Горький потом сказал мне: «Вы против коллективной работы, потому что думаете о писателях грамотных. Наверно, мало читаете, что теперь печатают. Разве я предлагаю Бабелю писать вместе с Панферовым? Бабель писать умеет, у него свои темы. Да я могу назвать и других – Тынянова, Леонова, Федина. А молодые… Они не только не умеют писать, не знают, как подступиться…» Признаюсь, Алексей Максимович меня не убедил. Я думал прежде всего о нем самом: он научился писать, нашел свои темы, никто ему ничего не разжевывал. Да и в 1934 году я видел писателей, прошедших трудную школу жизни и нашедших свой путь. В книгах наших великих предшественников они находили те уроки, которых напрасно было ждать от бригадиров литературных бригад или от профессоров проектировавшегося Литературного института. Обидно мне другое – что с Горьким я познакомился слишком поздно. Дважды я с ним беседовал, часто на него глядел во время съезда. Меня поражала в нем прирожденная талантливость, она чувствовалась в любом его жесте. Выступая с докладом, он вдруг закашлялся, приступ был долгим, и зал замер: все знали, что Алексей Максимович болен. Его раздражал резкий свет прожекторов. Когда мы ужинали у него на даче, он вдруг встал и с виноватой усмешкой сказал, что просит его простить – устал, должен лечь. Бабель, хорошо знавший Алексея Максимовича, говорил мне: «Ему плохо. После смерти Максима он сдал. Не тот Горький…» Наверно, он был прав, а «того» Горького мне увидеть не удалось.

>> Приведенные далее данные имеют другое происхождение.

def hdrX (fl own : Nat) : List Byte := leBytes 4 0x4B584354 ++ leBytes 20 0 ++ [BitVec.ofNat 8 fl, BitVec.ofNat 8 own] ++ leBytes 38 0
def sl0 (m : SlotMode) (frozen preq psave : Bool) : Slot :=
  { mode := m, frozen := frozen, psave := psave, task := some { id := 9, tile := 0, recIdx := 0, iter := 3, done := none }
    regs := { tvec := 0x200000, ctxbase := 0x200310000, preq := preq } }
def sP3 (v : Slot) : State :=
  { mk 0 [] [] (((ptMem 0).writeBytes 0x300000 (hdrX 4 0)).writeBytes 0x30001C (leBytes 4 0)) with slots := [(3, v)], streams := [] }
theorem witness_PreemptionAndSettling :
    slotOf 0 0 3 = 3 ∧
    (let s := sP3 (sl0 .running false false false)
     (s.slot 3).mode = .running ∧ heldHeader ((s.ctxRead 0 (areaOf s 3 0).toNat 64).getD []) = false ∧
      heldHeader ((s.ctxRead 0 (areaOf s 3 0x200300).toNat 64).getD []) = true) ∧
    (sP3 {}).slot 3 = { (sP3 {}).slot 3 with mode := .free } ∧
    (let s := sP3 (sl0 .trapped false true false)
     (s.slot 3).regs.preq = true ∧ (s.slot 3).mode = .trapped ∧ s.dieOn 0 = true ∧ NoPass s ⟨0, 0, 3, 0⟩) ∧
    (let s := sP3 (sl0 .preempted false false false)
     (s.slot 3).mode = .preempted ∧ (s.slot 3).psave = false ∧ (s.slot 3).task.isSome = true ∧
      s.dieOn 0 = true ∧ (∀ e ∈ s.tiles, ∀ r ∈ e.2.reds, r.source / 20 ≠ 0) ∧
      (match State.areaWrite 0 (s.slot 3).regs.ctxbase.toNat ((s.drainCore 0).contextRuns 3) (s.drainCore 0) with | (.ok _ _, _) => true | _ => false) = true) ∧
    (let s := sP3 {}
     let hd := (s.ctxRead 0 0x200300000 64).getD []
     heldHeader hd = true ∧ s.available 3 = true ∧ ctxField hd 24 1 = 4 ∧ ctxField hd 25 1 = 0 ∧ ctxField hd 12 4 = 0 ∧ (s.readContext 0 0x200300000 hd).isSome = true ∧
      s.savingInto 0 0x200300000 = false ∧ (match State.areaWrite 0 0x200300000 [(24, leBytes 1 0)] s with | (.ok _ _, _) => true | _ => false) = true ∧
      (∀ x ∈ s.readContext 0 0x200300000 hd, s.pausedOf 0 (ctxField (x.1.drop 0xE00) 0 8) = []) ∧ s.frtDest 0 0x11 = 5) ∧
    (let s := sP3 (sl0 .running false false false)
     heldHeader ((s.ctxRead 0 0x200304000 64).getD []) = false ∧ s.available 3 = false ∧ ¬ ((s.slot 3).mode = .trapped ∧ (s.slot 3).frozen = true)) ∧
    (let s := sP3 (sl0 .trapped true false false)
     (s.slot 3).mode = .trapped ∧ (s.slot 3).frozen = true ∧ HandlerLands s ⟨0, 0, 3, 0⟩) := by
  and_intros <;> first | exact noPass_of (by decide +kernel) | exact handlerLands_of (by decide +kernel) | decide +kernel
def snapC : CoreSnap := { core := {}, slots := [], streams := [], engine := {}, mgemv := [], mem := [], poison := [], seq := 6, stitch := 4 }
def snapT : TileSnap := { sems := [], walker := {}, supV := false, supCore := 0, supSlot := 0, rdrop := 0, frt := [], xfm0 := {}, xfm1 := {}, copy := {}, mem := [], poison := [], stamp := 7, stitch := 4 }
/-- Places whose first record, of sequence number 5, commits what is given. -/
def placed {α : Type} (v : α) : Places α := { first := some ⟨{ seq := 5, stitch := 4, mapAt := 0, map := [] }, v⟩ }
theorem newerThan_placed {α : Type} (v : α) (n : BitVec 32) (h : 0 < (n - 5).toInt) : NewerThan n (placed v) := by
  rintro c (e | e) _
  · cases e; exact h
  · cases e
theorem newerThan_none {α : Type} (n : BitVec 32) : NewerThan n ({} : Places α) := by
  rintro c (e | e) _ <;> cases e
def sL (left : List Nat) (asked : Bool) (drain : Bool) : State :=
  { mk 0 [] [] with clock := 200000, hub := { fresh := false }, aux := [(0, { liningAsked := asked })], linings := [(0, { places := placed snapC, drain := if drain then some snapC else none, left := left })] }
theorem witness_LiningPoints :
    (let s := sL [] false false
     (s.core 0).lpcfg.toNat % 65536 = 100 ∧ s.dieOn 0 = true ∧ (s.auxOf 0).timer + 2000 * 100 ≤ s.clock ∧
      ({ s with clock := 199999 } : State).clock < (s.auxOf 0).timer + 2000 * 100) ∧
    (let s := sL [] true false
     (s.auxOf 0).liningAsked = true ∧ (liningOf s 0 0).drain = none ∧ s.dieOn 0 = true ∧ (s.core 0).matrix.running = none ∧
      ∀ e ∈ s.tiles, ∀ r ∈ e.2.reds, r.source / 20 ≠ 0) ∧
    ((sL [] false false).tile 0).powered = true ∧ (let s := sL [] false true
     (liningOf s 0 0).drain = some snapC ∧ (liningOf s 0 0).left = [] ∧ s.dieOn 0 = true ∧ NewerThan snapC.seq (liningOf s 0 0).places ∧
      NewerThan ((s.tile 0).tseq + 1) (sharedOf s 0).places) ∧ (liningOf (sL [1] false true) 0 0).left ≠ [] ∧ (sL [] false false).hub.fresh = false ∧ ({} : State).hub.fresh = true := by
  and_intros <;> first | exact newerThan_placed _ _ (by decide +kernel) | exact newerThan_none _ | decide +kernel
def sPw (fresh powered hot : Bool) (seq : Bool) : State :=
  { tiles := [(15, { powered := powered, flushing := !powered, tseq := 5 })], hub := { fresh := fresh, hot := hot }
    linings := if seq then (List.range 8).map (fun c => (120 + c, { places := placed snapC, drain := some { snapC with seq := 7 } })) else [] }
theorem witness_PowerAndReset : (NewerThan (((sPw true false false false).tile 15).tseq + 1) (sharedOf (sPw true false false false) 15).places ∧
      NewerThan snapC.seq (placed snapC) ∧ liningOf (sPw false false false true) 15 7 = { places := placed snapC, drain := some { snapC with seq := 7 } }) ∧
    (sPw true true false false).dieOn 15 = true ∧ ((sPw true false false false).tile 15).flushing = true ∧ (sPw true true true false).hub.hot = true ∧
    bitN (sPw true true true false).hub.fenced 15 = false ∧ (sPw true true true false).hub.off = false ∧
    (let s := sPw false false false true
     (s.tile 15).powered = false ∧ s.hub.hot = false ∧ s.hub.off = false ∧ bitN s.hub.fenced 15 = false ∧ s.hub.fresh = false ∧
      (∀ c, c < 8 → (liningOf s 15 c).committed.isSome = true) ∧ (s.linings.map (fun e => e.1)).Nodup) ∧
    (let s := sPw true false false false
     s.hub.fresh = true ∧ (s.tile 15).coll.ops = [] ∧ s.circuits = [] ∧ (s.tile 15).powered = false) ∧
    (let obs : BootObs := { fails := 0, altFails := 0, tiles := 0, ports := [767], fibres := [], peers := [] }
     obs.fails = 0 ∧ obs.cut = 0 ∧ State.reset.hub.journal = [] ∧ State.reset.hub.failed = 0 ∧ State.reset.hub.torn = false ∧
      State.reset.hub.seedErased = false) :=
  ⟨⟨newerThan_none _, newerThan_placed _ _ (by decide +kernel), by decide +kernel⟩, by decide +kernel⟩
/-- A module whose last boot met no failure. -/
theorem witness_PowerAndReset_journal : ∀ n, let e := Tab.get ({} : JournalEntry) n [(1, { state := 2 }), (12, { state := 2 })]
    e.state ≠ 1 ∧ e.state ≠ 3 :=
  fun n => get_all (P := fun e : JournalEntry => e.state ≠ 1 ∧ e.state ≠ 3) (by decide) n _ (by decide)
def sBusy (b : Bool) (w : Option Nat) : State := { tiles := [(15, { busy := b, powered := true, bspWant := w })] }
theorem witness_TranslationControls :
    (let s := sBusy true none
     (s.tile 15).busy = true ∧ s.heldByCopy 15 = false ∧ (∀ e ∈ s.tiles, e.2.reds = []) ∧ ∀ c, c < 8 → (s.auxOf (8 * 15 + c)).mgemv = []) ∧ ((sBusy false none).tile 15).busy = false ∧
    (8 : Word).toNat % 16 ≤ 8 ∧ 8 < (9 : Word).toNat % 16 ∧ ((sBusy false (some 8)).tile 15).bspWant = some 8 ∧ (sBusy false (some 8)).tileBusy 15 = false := by
  decide +kernel
def imgMem : Memory := Memory.writeNat [] 0xC00000000000 4 0x4B58494D
def sMb (busy recovery : Bool) (job : Option Job) (grp : Bool) : State :=
  { hub := { busy := busy, recovery := recovery, job := job, mblen := 16 }, mem := imgMem, links := [(2, { trust := 1, service := some 801 })], groups := if grp then [(0x4D, {})] else []
    tiles := if grp then [(3, { coll := { ops := [{ cOp3 with group := 0x4D }] } })] else [] }
theorem witness_MailboxRequests :
    (let s := sMb false false none false
     MailboxServes s ∧ s.hub.job = none ∧ ctxField (requestBody s) 0 4 = 0x4B58494D ∧ ctxField (requestBody { s with mem := [] }) 0 4 ≠ 0x4B58494D ∧
      ¬ (∃ e ∈ s.tiles, ∃ o ∈ e.2.coll.ops, o.group = ctxField (requestBody s) 0 1)) ∧
    (sMb false false (some { mask := 1, tiles := [0] }) false).hub.job = some { mask := 1, tiles := [0] } ∧
    (let s := sMb false false none true
     s.groups.any (fun e => decide (e.1 = ctxField (requestBody s) 0 1)) = true ∧ ∃ e ∈ s.tiles, ∃ o ∈ e.2.coll.ops, o.group = ctxField (requestBody s) 0 1) ∧
    (sMb true false none false).hub.busy = true ∧ (sMb false true none false).hub.busy = false ∧ (sMb false true none false).hub.recovery = true ∧
    (sMb false true none false).requestReaches = true := by
  have reaches (s : State) (h : (s.links.any fun e => e.2.service.isSome && (s.hub.recovery || decide (e.2.trust = 1))) = true) : s.requestReaches = true := by
    simp only [State.requestReaches, h, Bool.or_true]
  refine ⟨⟨⟨reaches _ ?_, ?_⟩, ?_⟩, ?_, ?_, ?_, ?_, ?_, reaches _ ?_⟩ <;> decide +kernel
/-- The thimble core, handle 3 at the mailbox's registers. -/
def sDev : State :=
  { cur := ⟨16, 0, 0, 0⟩, streams := [(2560, { x := [(3, 7), (4, 16)], pc := 0x200004, ended := false })]
    slots := [(512, { mode := .running, handles := [(3, { hnd 9 0x10000 0x1000000 7 with ceil := 0 })], tack := [(0, 2), (8, 2)] })] }
theorem witness_DeviceRegisters :
    (State.reset.tile 3).walker.cmd = none ∧ (({ tiles := [(3, { walker := { cmd := some 0x1301 } })] } : State).tile 3).walker.cmd = some 0x1301 ∧
    State.reset.hub.busy = false ∧ (sMb true false none false).hub.busy = true ∧ (9 : Word).toNat % 8 = 1 ∧ (10 : Word).toNat % 8 = 2 ∧
    devReg (0x3FFFF / 8 * 8) = none ∧ Ready sDev n0 ∧ (sDev.h 3).space = 9 ∧ elemUnit (sDev.h 3).type = false ∧
    devReg (((sDev.h 3).base + ((sDev.h 3).scalarBits 8 8).1 / 8) / 8 * 8) = some .mbaddr ∧
    devReg (((sDev.h 3).base + ((sDev.h 3).scalarBits 12 4).1 / 8) / 8 * 8) = some .mbaddr ∧
    tr [passes sDev 3 8 ((sDev.h 3).scalarWant 8 8 false true true), passes sDev 3 8 ((sDev.h 3).scalarWant 8 8 true true true),
      passes sDev 3 12 ((sDev.h 3).scalarWant 12 4 false true true), passes sDev 3 12 ((sDev.h 3).scalarWant 12 4 true true true)] = true := by decide +kernel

Я выступил с длинной речью. Приведу из нее несколько отрывков.

«Можно ли упрекать писателя за его необщедоступность? Романсы под гармошку даются куда легче, нежели Бетховен… Каждый истинный художник стремится к простоте, но простота простоте рознь. Простота “Моцарта и Сальери” – не простота крыловских басен. Есть простота, которая требует для своего понимания подготовки. Мы вправе гордиться, что некоторые из наших романов уже доступны миллионам. В этом мы далеко обогнали капиталистическое общество. Но одновременно мы должны лелеять, беречь те формы нашей литературы, которые сегодня еще кажутся уделом интеллигенции и верхушки рабочего класса, но которые завтра, в свою очередь, станут достоянием миллионов. Простота – не примитивизм. Это синтез, а не лепет. Мне приходится напомнить об этом только потому, что провинциализм еще частично присущ нашей литературе. Нашей стране теперь принадлежит гегемония… А часто в наших книжках чувствуется спесь и одновременно приниженность захолустья…»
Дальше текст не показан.